As we all (hopefully) know, Phishing is one of the most prevalent and likely risk to compromise for ALL organizations. The FBI just released the following information about a major threat;https://www.ic3.gov/media/2019/190610.aspx
This has some great information! We, at Cyber Self-Defense would like to help you further mitigate risks like this. We offer the following suggestions;
1. It is no longer an option to conduct security awareness training. Your company should be talking to staff about cybersecurity and enabling your employees’ success through knowledge. Sorry to say, in our experience, online training alone does not work. People do not get excited about sitting at their computer and watching/interacting with a monotone computer. Employees want and need to be energized through real world experiences. They want to hear stories, they want to ask questions. We recommend at least an annual in-person training session. This can be supplemented with additional training but cannot replace the in-person training.

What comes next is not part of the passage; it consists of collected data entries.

-- ==== Sys2Proof/Word.lean ====
section
/-! DEFINITION. The word types of deterministic_prng_engine (00_scope.md rules R7, R12, R14, R15;
30_encoding.md rules R71, R75). Names for widths only; every operation on them stands under Machine/. -/

namespace Sys2Proof

/-- One byte, 0 to 255 (R12). -/
abbrev Byte := BitVec 8

/-- One SHA-256 word (R101). -/
abbrev Word32 := BitVec 32

/-- A 256-bit register or bus: `STATE`, `SEED`, a digest, a checksum, the seed field (R7, R14). -/
abbrev Reg256 := BitVec 256

/-- The 16-byte output as a 128-bit bus value (R7, R75). -/
abbrev Out128 := BitVec 128

/-- The 272-bit command word (R71). -/
abbrev CmdWord := BitVec 272

/-- The 132-bit response word (R75). -/
abbrev RespWord := BitVec 132

end Sys2Proof
end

2. Your training should include a section on how to identify phishing and social engineering (con-man/woman schemes).
3. Use https://www.virustotal.com/gui/home/upload to test links and attachments.
4. Consider (based on your risk assessment) web and email proxies.

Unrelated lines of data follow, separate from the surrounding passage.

-- ==== Sys2Proof/Machine/Ports.lean ====
section
/-! DEFINITION. The ports: which instruction the next step runs, the taking of a response, and what the host
does at the ports (30_encoding.md rules R77, R78, R85, 70_reset_and_hazards.md rule R233). -/

namespace Sys2Proof.Machine

/-- The micro-operation `PHASE` selects (R78). -/
def fetchMicro (s : State) : Option Instr := (decode (.phase (phaseCode s.phase))).toOption

/-- The command on the command port. -/
def fetchCommand (s : State) : Option Instr := s.cmd.bind fun w => (decode (.command w)).toOption

/-- The instruction the next step runs. At the transaction level an idle block runs the command presented,
whole (R164); at the micro-step level, and in a busy phase at either, `PHASE` selects the step (R78, R174). -/
def fetch (s : State) : Option Instr :=
  match s.level with
  | .micro => fetchMicro s
  | .transaction => if phaseIdle s.phase then fetchCommand s else fetchMicro s

/-- While a response waits, the block accepts nothing; the host takes it when it drives `resp_ready`
(R77, R233; log entry 5). -/
def State.waitForTake (s : State) : State := if s.respReady then { s with resp := none } else s

/-- What the host does at the ports (R77, R85). A word driven while an earlier one is still presented takes its
place, DESIGN CHOICE: the spec gives that host no behaviour (93 U15; log entry 23). -/
def State.drive (s : State) : PortEvent → State
  | .reset => { s with resetIn := true }
  | .word w => { s with cmd := some w }

/-- What the step fetches and runs once `e` stands where it fetches: a command word on the port of an idle
block at the transaction level, or a value of `PHASE` at the micro-step level, with reset not asserted and
no response waiting. -/
def State.withEncoding (s : State) : Encoding → State
  | .command w =>
    { s with
      cmd := some w
      level := .transaction
      phase := if phaseIdle s.phase then s.phase else .ready
      resp := none
      resetIn := false }
  | .phase code =>
    { s with
      level := .micro
      phase := (phaseOfCode code).getD s.phase
      resp := none
      resetIn := false }

end Sys2Proof.Machine
end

5. Test your employees; hire a company to conduct phishing and social engineering testing. Our experience shows that hacking systems (overall) is about 20% effective. Social engineering is 80% effective.
6. Reward employees for quickly reporting issues; their early reporting can save your company.
7. Have policies that require non electronic approval for ANY money movement. We see a ton of companies hit by wire transfer schemes that are “coordinated” through email.
8. Encourage staff to send suspicious emails to IT for proper review.
9. Establish a second look process where employees are encouraged to ask for a second person review of any suspicious telephone calls, emails, or visitors.
10. Validate anyone who wants access to your facilities and accompany them at all times.
As business people, we tend to treat people really well. I pride myself on trying to treat everyone well. Unfortunately, we don’t often receive the education and knowledge to learn where and when to stop. We do not always understand that we can say “No” in a polite manner.